Photos d’outre-tombe : une journée avec Hunter S. Thompson

Hunter Thompson

[Pige] – « Je lui ai offert l’une de mes photos. Parmi tous mes tirages, il a choisi celui où un gars porte son petit neveu sur les genoux. Ils tiennent dans leurs mains un pistolet pointé en direction d’une fenêtre. Lorsque le coup de feu est parti, le bébé aspirait de l’air pour reprendre son souffle, et c’est à cet instant-là que j’ai pris la photo. Hunter m’a demandé de signer le tirage de 20×25 cm. Il m’a fait remarquer qu’il était important d’avoir une belle signature. »
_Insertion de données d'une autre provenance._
-- ==== Sys2Proof/Proofs/Dispatching.lean ====
section
/-! The dispatch of teams: what TEAM_DISPATCH does with a launch in each state it may be in, the core it takes, and the group that
a team is loaded with (R44, R83 to R88, R99, R104, R115, R227, R355). -/
namespace Sys2Proof.Machine

/-! ## The core of a team (R104) -/

theorem mem_of_choose_eq_some {ps : List Nat} {k p : Nat} (h : choose ps k = some p) : p ∈ ps := by
  unfold choose at h
  split at h
  · cases h
  · exact List.mem_of_getElem? h

/-- Of some cores one without a team is taken, unless each of them has teams. -/
theorem of_mem_freeFirst {s : State} {ps : List Nat} {p : Nat} (h : p ∈ freeFirst s ps) :
    p ∈ ps ∧ (teamsOn s p = [] ∨ ∀ q ∈ ps, teamsOn s q ≠ []) := by
  unfold freeFirst at h
  dsimp only at h
  split at h
  case isTrue hnone =>
    rw [List.isEmpty_iff, List.filter_eq_nil_iff] at hnone
    exact ⟨h, .inr fun q hq => by simpa using hnone q hq⟩
  case isFalse =>
    obtain ⟨hp, hfree⟩ := List.mem_filter.1 h
    exact ⟨hp, .inl (List.isEmpty_iff.1 hfree)⟩

/-- The core of a team, the mailbox's place or a chosen one, is one of those taken first. -/
theorem mem_freeFirst_of_coreFor {s : State} {l : Launch} {r : Region} {n p : Nat} (h : coreFor s l r n = some p) :
    p ∈ freeFirst s (fitting s r.cores l.need) := by
  unfold coreFor at h
  dsimp only at h
  split at h
  case h_1 q hq =>
    split at h
    case isTrue hin =>
      cases h
      simp only [Bool.and_eq_true, List.contains_iff_mem] at hin
      exact hin.1
    case isFalse => exact mem_of_choose_eq_some h
  case h_2 => exact mem_of_choose_eq_some h

theorem coreFor_spec {s : State} {l : Launch} {r : Region} {n p : Nat} (h : coreFor s l r n = some p) :
    p ∈ r.cores ∧ (teamsOn s p = [] ∨ ∀ q ∈ fitting s r.cores l.need, teamsOn s q ≠ []) := by
  obtain ⟨hp, hteams⟩ := of_mem_freeFirst (mem_freeFirst_of_coreFor h)
  exact ⟨List.mem_of_mem_filter hp, hteams⟩

/-! ## A team that is placed (R99, R227) -/

section Place

variable {s : State} {lid n p : Nat} {l : Launch} {r : Region} (hp : coreFor s l r n = some p) (hc : l.convoy = false)
include hp hc

/-- A team without stack slots for its groups is not placed. -/
theorem placeTeam_of_few_slots (hk : (lowestFree (stackUsed s l.ctx) (ctxStackSlots (ctxEntry s l.ctx)) l.groups).length < l.groups) :
    placeTeam s lid l r n = none := by
  simp [placeTeam, hp, hc, hk]

/-- A team that the assayer does not sample is loaded on its core. -/
theorem placeTeam_of_slots {segs : List Nat} (hf : fits s p l.need = some segs)
    (hk : (lowestFree (stackUsed s l.ctx) (ctxStackSlots (ctxEntry s l.ctx)) l.groups).length = l.groups)
    (hs : samples s.dev l n = false) :
    placeTeam s lid l r n = some (loadTeam (s.modLaunch lid fun y => { y with dispatched := n :: y.dispatched, ran := true }) lid l r
      (newTeam l r n p segs) (lowestFree (stackUsed s l.ctx) (ctxStackSlots (ctxEntry s l.ctx)) l.groups)) := by
  have hsampled : { newTeam l r n p segs with sampled := false } = newTeam l r n p segs := rfl
  simp only [placeTeam, hp, hf, hc, hs, hk, hsampled, Option.bind_eq_bind, Option.bind_some, Option.pure_def, Bool.false_eq_true,
    if_false, Bool.not_false, if_true, Nat.mul_one, Nat.lt_irrefl]

end Place

/-! ## A launch whose tables are read (R77, R86, R104) -/

theorem dispatchReady_of_unplaceable {s : State} {l : Launch} {r : Region} (lid : Nat) (hd : l.dispatched = [])
    (hp : placeable s l r = false) : dispatchReady s lid l r = some (fixStatus s lid 0x05) := by
  simp [dispatchReady, hd, hp]

section Ready

variable {s : State} {lid : Nat} {l : Launch} {r : Region} (hp : l.dispatched ≠ [] ∨ placeable s l r = true)
  (hs : snapshotHeld s lid l = false)
include hp hs

theorem dispatchReady_of_failed (h : readyTeam s l = .failed) :
    dispatchReady s lid l r = some (s.modLaunch lid fun y => { y with depFailed := true }) := by
  rcases hp with hp | hp <;> simp [dispatchReady, hp, hs, h]

theorem dispatchReady_of_none (h : readyTeam s l = .none) : dispatchReady s lid l r = none := by
  rcases hp with hp | hp <;> simp [dispatchReady, hp, hs, h]

theorem dispatchReady_of_team {n : Nat} (h : readyTeam s l = .team n) : dispatchReady s lid l r = placeTeam s lid l r n := by
  rcases hp with hp | hp <;> simp [dispatchReady, hp, hs, h]

end Ready

/-! ## TEAM_DISPATCH (R83 to R88) -/

/-- A launch whose context is valid until its first team goes passes the check of the entry. -/
theorem contextPasses {s : State} {l : Launch} (hc : l.dispatched = [] → ctxValid s (ctxEntry s l.ctx) = true) :
    ¬(l.dispatched = [] ∧ ctxValid s (ctxEntry s l.ctx) = false) := fun h => by simp [hc h.1] at h

section Dispatch

variable {s : State} {lid : Nat} {l : Launch} (hl : s.launch? lid = some l) (hd : mayDispatch s lid l = true)
include hl hd

/-- A launch of a context whose entry is invalid runs no team. -/
theorem teamDispatch_of_invalid_context (hn : l.dispatched = []) (ht : l.tablesRead = false ∨ l.teams ≠ 0)
    (hc : ctxValid s (ctxEntry s l.ctx) = false) : teamDispatch lid s = some (fixStatus s lid 0x04) := by
  have hleft : ¬(l.tablesRead = true ∧ 0 = l.teams) := by
    rintro ⟨hread, hteams⟩
    rcases ht with ht | ht
    · rw [ht] at hread; cases hread
    · exact ht hteams.symm
  simp [teamDispatch, hl, hd, hn, hc, hleft]

variable {k : Nat} {r : Region} (hk : l.region.or (warmRegion s l.ctx l) = some k) (hr : s.region? k = some r)
  (hc : l.dispatched = [] → ctxValid s (ctxEntry s l.ctx) = true)
include hk hr hc

theorem teamDispatch_of_invalid_tables (ht : l.tablesRead = false) (hn : readTables s l r = none) :
    teamDispatch lid s = some (fixStatus s lid 0x03) := by
  simp [teamDispatch, hl, hd, ht, contextPasses hc, hk, hr, hn]

theorem teamDispatch_of_tables {l' : Launch} (ht : l.tablesRead = false) (hn : readTables s l r = some l') :
    teamDispatch lid s = some ((dispatchReady (s.setLaunch lid { l' with region := some k }) lid { l' with region := some k } r).getD
      (s.setLaunch lid { l' with region := some k })) := by
  simp [teamDispatch, hl, hd, ht, contextPasses hc, hk, hr, hn]

theorem teamDispatch_of_read (ht : l.tablesRead = true) (hm : l.dispatched.length ≠ l.teams) :
    teamDispatch lid s = dispatchReady (s.setLaunch lid { l with region := some k }) lid { l with region := some k } r := by
  simp [teamDispatch, hl, hd, ht, hm, contextPasses hc, hk, hr]

end Dispatch

theorem exec_teamDispatch (lid : Nat) (s : State) : exec (.teamDispatch lid) s = event (teamDispatch lid) s := rfl

/-! ## The group that is loaded (R44, R115, R355) -/

/-- s0 holds the argument pointer of a launch that no mailbox fired. -/
theorem loadGroup_s0 {l : Launch} (ho : ∀ b n line, l.origin ≠ .mailbox b n line) (r : Region) (team j stack core tick : Nat) :
    SMap.get 0 (loadGroup l r team j stack core tick).sregs 0 = l.argument := by
  unfold loadGroup
  dsimp only
  split
  case h_1 b n line hm => exact absurd hm (ho b n line)
  case h_2 => exact SMap.get_set_self _ _ _ _

/-- Without a register image the special registers have the Reset column of R355. -/
theorem loadGroup_of_no_image {l : Launch} {r : Region} (hi : r.images = []) (team j stack core tick : Nat) :
    (loadGroup l r team j stack core tick).handler = 0 ∧ (loadGroup l r team j stack core tick).linkFenceLim = 4000000 ∧
      ∀ n, n < 4 → ((loadGroup l r team j stack core tick).port n).bind = 0xC000000000000000 := by
  have him : (r.images[min j (r.images.length - 1)]?).getD defaultImage = defaultImage := by rw [hi]; rfl
  have hports : ∀ n < 4, (SMap.get {} ((List.range 4).foldl (fun m i =>
      SMap.set {} m i { bind := Port.named ((defaultImage.specials[16 + i]?).getD 0) }) []) n : TxPort).bind = 0xC000000000000000 := by decide
  unfold loadGroup Group.port
  simp only [him]
  exact ⟨rfl, rfl, hports⟩

/-! ## The obligation -/

/-- Settles O54: each clause is what `teamDispatch` answers in the states of that clause, by way of `dispatchReady` and `placeTeam`. -/
theorem teamsDispatched : Obligations.TeamsDispatched := by
  refine ⟨fun s lid k l r hl hd => ⟨fun hn ht hc => ?_, fun hk hr hc => ⟨fun ht hn => ?_, fun l' ht hn => ?_, fun ht hm =>
      ⟨fun hn hp => ?_, fun hp hs => ⟨fun h => ?_, fun h => ?_, fun n p segs h hcore hf hcv hsam =>
        ⟨(coreFor_spec hcore).1, (coreFor_spec hcore).2, fun hfew => ?_, fun hall => ?_⟩⟩⟩⟩⟩,
    fun l r team j stack core tick ho => ⟨rfl, rfl, rfl, rfl, rfl, rfl, rfl, rfl, rfl, rfl, rfl, loadGroup_s0 ho r team j stack core tick,
      rfl, rfl, fun hi => loadGroup_of_no_image hi team j stack core tick⟩⟩
  all_goals rw [exec_teamDispatch]
  · exact event_some (teamDispatch_of_invalid_context hl hd hn ht hc)
  · -- the tables
    exact event_some (teamDispatch_of_invalid_tables hl hd hk hr hc ht hn)
  · exact event_some (teamDispatch_of_tables hl hd hk hr hc ht hn)
  · -- a launch with its tables read
    exact event_some ((teamDispatch_of_read hl hd hk hr hc ht hm).trans (dispatchReady_of_unplaceable lid hn hp))
  · exact event_some ((teamDispatch_of_read hl hd hk hr hc ht hm).trans (dispatchReady_of_failed hp hs h))
  · exact event_none ((teamDispatch_of_read hl hd hk hr hc ht hm).trans (dispatchReady_of_none hp hs h))
  · -- a ready team
    exact event_none (((teamDispatch_of_read hl hd hk hr hc ht hm).trans (dispatchReady_of_team hp hs h)).trans
      (placeTeam_of_few_slots hcore hcv hfew))
  · exact event_some (((teamDispatch_of_read hl hd hk hr hc ht hm).trans (dispatchReady_of_team hp hs h)).trans
      (placeTeam_of_slots hcore hcv hf hall hsam))

end Sys2Proof.Machine
end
HunterB1 - Robert Yager - Copyright

C’était en 1998. Robert Yager, photographe anglais installé à Los Angeles, avait reçu la mission d’aller photographier Hunter Stockton Thompson, l’inventeur du journalisme gonzo (qui s’est suicidé en 2005). Il se souvient de cette journée particulière.

Trois jours à poireauter
« J’avais lu Las Vegas parano et Hell’s Angels.  Je l’admirais parce qu’il testait toujours les limites, voulait vivre selon ses propres règles. Hunter était très honnête sur sa façon de voir les choses, plein d’esprit, aventureux, il semblait être intrépide. En tant que photographe, je me suis efforcé de marcher aussi sur le fil du rasoir et de ne pas suivre toutes les règles. »

Avant de le rencontrer à la Woody Creek Tavern – d’où Hunter s’est fait jeter plusieurs fois d’après ce qu’il comprend, Yager poireaute trois jours à Aspen (Colorado) car l’assistante de Thompson lui apprend par téléphone que ce dernier n’est pas en forme.

Buick rouge
Durant les Sixties, Hunter Thompson avait côtoyé les Hells Angels en Californie et quelques décennies plus tard Yager fait de même avec les gangs de Los Angeles. Le photographe suit ces derniers depuis le mois de janvier 1992 et avait apporté sa grande boîte de tirages pour montrer à Hunter son travail sur le sujet.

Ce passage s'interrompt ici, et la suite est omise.